§ ASSIGNMENT
Every line in the data below that has the word "carried" should be returned.
─── THE DATA ───
-- ==== Sys2Proof/Decode.lean ====
section
/-! DEFINITION. Decoding of instruction words, total and rejecting by name (02 R49 to R83), and the encoder written from
the same encoding tables. Words are natural numbers below 2^32; bit 0 is the least significant. -/

namespace Sys2Proof

/-- Why a word is no instruction (R83); each is the illegal-instruction fault. -/
inductive DecodeError where
  /-- The major is one of the unassigned majors, or major 0x00 with a bit set. -/
  | unassignedMajor
  /-- A function code, sub-code or zero field has a value that no form takes. -/
  | noSuchForm
  /-- The form exists, but a field holds a reserved value. -/
  | reservedValue
  deriving DecidableEq, Repr

/-- Bits lo up to lo + wd - 1 of a word. -/
def fld (w lo wd : Nat) : Nat := w / 2 ^ lo % 2 ^ wd

/-- The major of a first word (R49). -/
def majorOf (w0 : Nat) : Nat := fld w0 26 6

/-- The majors of the long forms (R49). -/
def isLongMajor (m : Nat) : Bool :=
  (decide (0x28 ≤ m) && decide (m ≤ 0x2F)) || decide (m = 0x36) || (decide (0x38 ≤ m) && decide (m ≤ 0x3E))

/-- The assigned majors (R54); 0x00 is PAD, and an instruction of no kind. -/
def majorAssigned (m : Nat) : Bool :=
  !(decide (m = 0) || decide (m = 0x07) || decide (m = 0x1E) || decide (m = 0x1F) || decide (m = 0x26) ||
    decide (m = 0x27) || decide (m = 0x37) || decide (m = 0x3F)) && decide (m < 64)

/-- The guard, sets and stamp of a second word (R50). -/
def longOf (w1 : Nat) : Long :=
  { guard := Fin.ofNat 8 (fld w1 29 3), wait := BitVec.ofNat 3 (fld w1 26 3), post := BitVec.ofNat 3 (fld w1 23 3),
    stamp := BitVec.ofNat 16 (fld w1 7 16) }

/-- An instruction whose fields are within their limits, or the named refusal. -/
def checked (i : Instr) : Except DecodeError Instr :=
  if wellFormed i then .ok i else .error .reservedValue

/-- The forms of major 0x01. -/
def decode01 (w0 : Nat) : Except DecodeError Instr :=
  if fld w0 0 9 = 0 then checked (.add (Fin.ofNat 32 (fld w0 19 5)) (Fin.ofNat 32 (fld w0 14 5)) (Fin.ofNat 32 (fld w0 9 5)))
  else if fld w0 0 9 = 1 then checked (.sub (Fin.ofNat 32 (fld w0 19 5)) (Fin.ofNat 32 (fld w0 14 5)) (Fin.ofNat 32 (fld w0 9 5)))
  else if fld w0 0 9 = 2 then checked (.addt (Fin.ofNat 32 (fld w0 19 5)) (Fin.ofNat 32 (fld w0 14 5)) (Fin.ofNat 32 (fld w0 9 5)))
  else if fld w0 0 9 = 3 then checked (.subt (Fin.ofNat 32 (fld w0 19 5)) (Fin.ofNat 32 (fld w0 14 5)) (Fin.ofNat 32 (fld w0 9 5)))
  else if fld w0 0 9 = 4 then checked (.mul (Fin.ofNat 32 (fld w0 19 5)) (Fin.ofNat 32 (fld w0 14 5)) (Fin.ofNat 32 (fld w0 9 5)))
  else if fld w0 0 9 = 5 then checked (.mulh (Fin.ofNat 32 (fld w0 19 5)) (Fin.ofNat 32 (fld w0 14 5)) (Fin.ofNat 32 (fld w0 9 5)))
  else if fld w0 0 9 = 6 then checked (.mulhn (Fin.ofNat 32 (fld w0 19 5)) (Fin.ofNat 32 (fld w0 14 5)) (Fin.ofNat 32 (fld w0 9 5)))
  else if fld w0 0 9 = 7 then checked (.mult (Fin.ofNat 32 (fld w0 19 5)) (Fin.ofNat 32 (fld w0 14 5)) (Fin.ofNat 32 (fld w0 9 5)))
  else if fld w0 0 9 = 8 then checked (.div (Fin.ofNat 32 (fld w0 19 5)) (Fin.ofNat 32 (fld w0 14 5)) (Fin.ofNat 32 (fld w0 9 5)))
  else if fld w0 0 9 = 9 then checked (.divn (Fin.ofNat 32 (fld w0 19 5)) (Fin.ofNat 32 (fld w0 14 5)) (Fin.ofNat 32 (fld w0 9 5)))
  else if fld w0 0 9 = 10 then checked (.rem (Fin.ofNat 32 (fld w0 19 5)) (Fin.ofNat 32 (fld w0 14 5)) (Fin.ofNat 32 (fld w0 9 5)))
  else if fld w0 0 9 = 11 then checked (.remn (Fin.ofNat 32 (fld w0 19 5)) (Fin.ofNat 32 (fld w0 14 5)) (Fin.ofNat 32 (fld w0 9 5)))
  else if fld w0 0 9 = 12 then checked (.min (Fin.ofNat 32 (fld w0 19 5)) (Fin.ofNat 32 (fld w0 14 5)) (Fin.ofNat 32 (fld w0 9 5)))
  else if fld w0 0 9 = 13 then checked (.max (Fin.ofNat 32 (fld w0 19 5)) (Fin.ofNat 32 (fld w0 14 5)) (Fin.ofNat 32 (fld w0 9 5)))
  else if fld w0 0 9 = 14 then checked (.minn (Fin.ofNat 32 (fld w0 19 5)) (Fin.ofNat 32 (fld w0 14 5)) (Fin.ofNat 32 (fld w0 9 5)))
  else if fld w0 0 9 = 15 then checked (.maxn (Fin.ofNat 32 (fld w0 19 5)) (Fin.ofNat 32 (fld w0 14 5)) (Fin.ofNat 32 (fld w0 9 5)))
  else .error .noSuchForm
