/-- The overlap checker of a core: the clock of each of its agents, the clocks carried by what orders them, oldest
first, the accesses made to the core's buffers, and the commands whose watermarks a cluster's bundle stalled on, by the
cluster's agent (10 R263, 08 R215). -/
structure Checker where
  clocks : List (Nat × Clock)
  carried : List (Nat × List Clock)
  accesses : List Access
  stalls : List (Nat × Nat)
  deriving DecidableEq, Repr

/-- The task resident on a core: what the launch record fixes for it (10 R245, 01 R13, R21, R36). -/
structure Task where
  lid : BitVec 16
  ordinal : Nat
  ctx : BitVec 12
  /-- Context slot (15 R358). -/
  slot : Nat
  queue : Fin 32
  /-- DET, GANG, CORES, GSTOP in bits 0 to 3 (R36). -/
  flags : BitVec 4
  footW : Nat
  footA : Nat
  footC : Nat
  footS : Nat
  strands : Vector Word 16
  /-- Order of the task's first start (R257). -/
  start : Nat
  deriving DecidableEq, Repr

/-- An exit sequence in progress (09 R241). -/
structure ExitSeq where
  live : BitVec 3
  canc : Nat
  impl : Bool
  deriving DecidableEq, Repr

/-- A termination in progress (15 R350). -/
structure TermRec where
  cause : Word
  /-- Cause 0x20: the locket writes nothing (R327). -/
  corrupt : Bool
  /-- LCTL kill: the launch is KILLED, not FAILED. -/
  killed : Bool
  deriving DecidableEq, Repr

/-- A save requested or in progress (15 R351). -/
structure SaveReq where
  reason : Nat
  tick : Nat
  deriving DecidableEq, Repr

/-- The last events of a counted source (14 R331). -/
structure History where
  ticks : List Nat
  total : Nat
  inwin : Nat
  lasting : Bool
  deriving DecidableEq, Repr

/-- The vector, matrix and buffer storage of a core (01 R14 to R24). -/
structure Storage where
  v : Vector Line 32
  m : Vector Word 8
  tiles : Vector Memory 16
  tsh : Vector Word 16
  bufW : Memory
  bufA : Memory
  bufC : Memory
  bufS : Memory
  /-- Poisoned words of the typed buffers: buffer and word number (11 R270). -/
  bad : List (Nat × Nat)
  qav : List Line
  qam : List Line
  qva : List Line
  qac : List Word
  qca : List Word
  /-- Token counts: queue from cluster i to cluster j at 4i + j (R25). -/
  tok : Vector Nat 16
  /-- Room reserved by issued forms (R25). -/
  room : Vector Nat 16
  fq : List Word32
  /-- Hallmark pairs, primary then shadow (R27). -/
  hall : Vector (Word × Word) 48
  stampb : Word
  /-- STAMPC: LATE and LCOUNT (R31). -/
  stampc : Word
  strands : Vector Strand 16
  deriving DecidableEq, Repr

/-- The engines of a core and what they hold in flight. -/
structure Engines where
  forms : List Form
  mq : List MCmd
  mrun : List MRun
  /-- The command a group stop has stopped (R177). -/
  mstop : Option MRun
  /-- The command held for emulation (15 R349). -/
  emul : Option MCmd
  /-- The held command has been finished by an EMUDONE write, and its bundle has not issued yet. -/
  emulDone : Bool
  /-- The tile locks that a store through the window has set while the matrix engine is stopped (01 R28, 15 R342, R354). -/
  lockPut : Option (BitVec 16)
  /-- Issue numbers of the commands and drains whose results differ, in the order of their mismatches (14 R325). -/
  assays : List Nat
  chans : Vector Channel 8
  recs : Vector (List Byte) 16
  levels : Vector SeqLevel 6
  depth : BitVec 8
  seqstat : Word
  /-- Issue number of the run that `seqstat` reports. -/
  seqOrder : Nat
  mc : List McWrite
  l1 : List L1Line
  check : Checker
  /-- Long forms issued so far. -/
  issued : Nat
  deriving DecidableEq, Repr

/-- The registers of a core. -/
structure CoreRegs where
  aflags : Word
  dpstat : Word
  ecpri : History
  ecshd : History
  ecxfr : History
  ewpri : Word
  ewshd : Word
  ewxfr : Word
  pmsel : Vector Word 8
  pmc : Vector Word 8
  pwrlvl : BitVec 8
  /-- Clusters whose PWRACQ has been granted and has not issued yet, and whether in a handler (17 R395). -/
  pwrGot : List (Clu × Bool)
  /-- Charges of the last 256 ticks: (tick, charge) (17 R396). -/
  charges : List (Nat × Nat)
  deriving DecidableEq, Repr

/-- One core (01 R9). -/
structure Core where
  task : Option Task
  cl : Vector Cluster 4
  st : Storage
  en : Engines
  rg : CoreRegs
  exit : Option ExitSeq
  term : Option TermRec
  save : Option SaveReq
  /-- Boundary and delivered-to-C traps waiting for a bundle boundary, with the cluster each goes to. -/
  pend : List (Clu × Trap)
  /-- A restore has placed the task and it has not begun issue (15 R355). -/
  restoring : Bool
  deriving DecidableEq, Repr

/-- EWPRI, EWSHD, EWXFR and EWMEM at reset: THR 3, WIN 2^20 (R333). -/
def windowReset : Word := 0x0000_0003_0010_0000#64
───
§ ANSWER SPACE
/-- The overlap checker of a core: the clock of each of its agents, the clocks carried by what orders them, oldest
  carried : List (Nat × List Clock)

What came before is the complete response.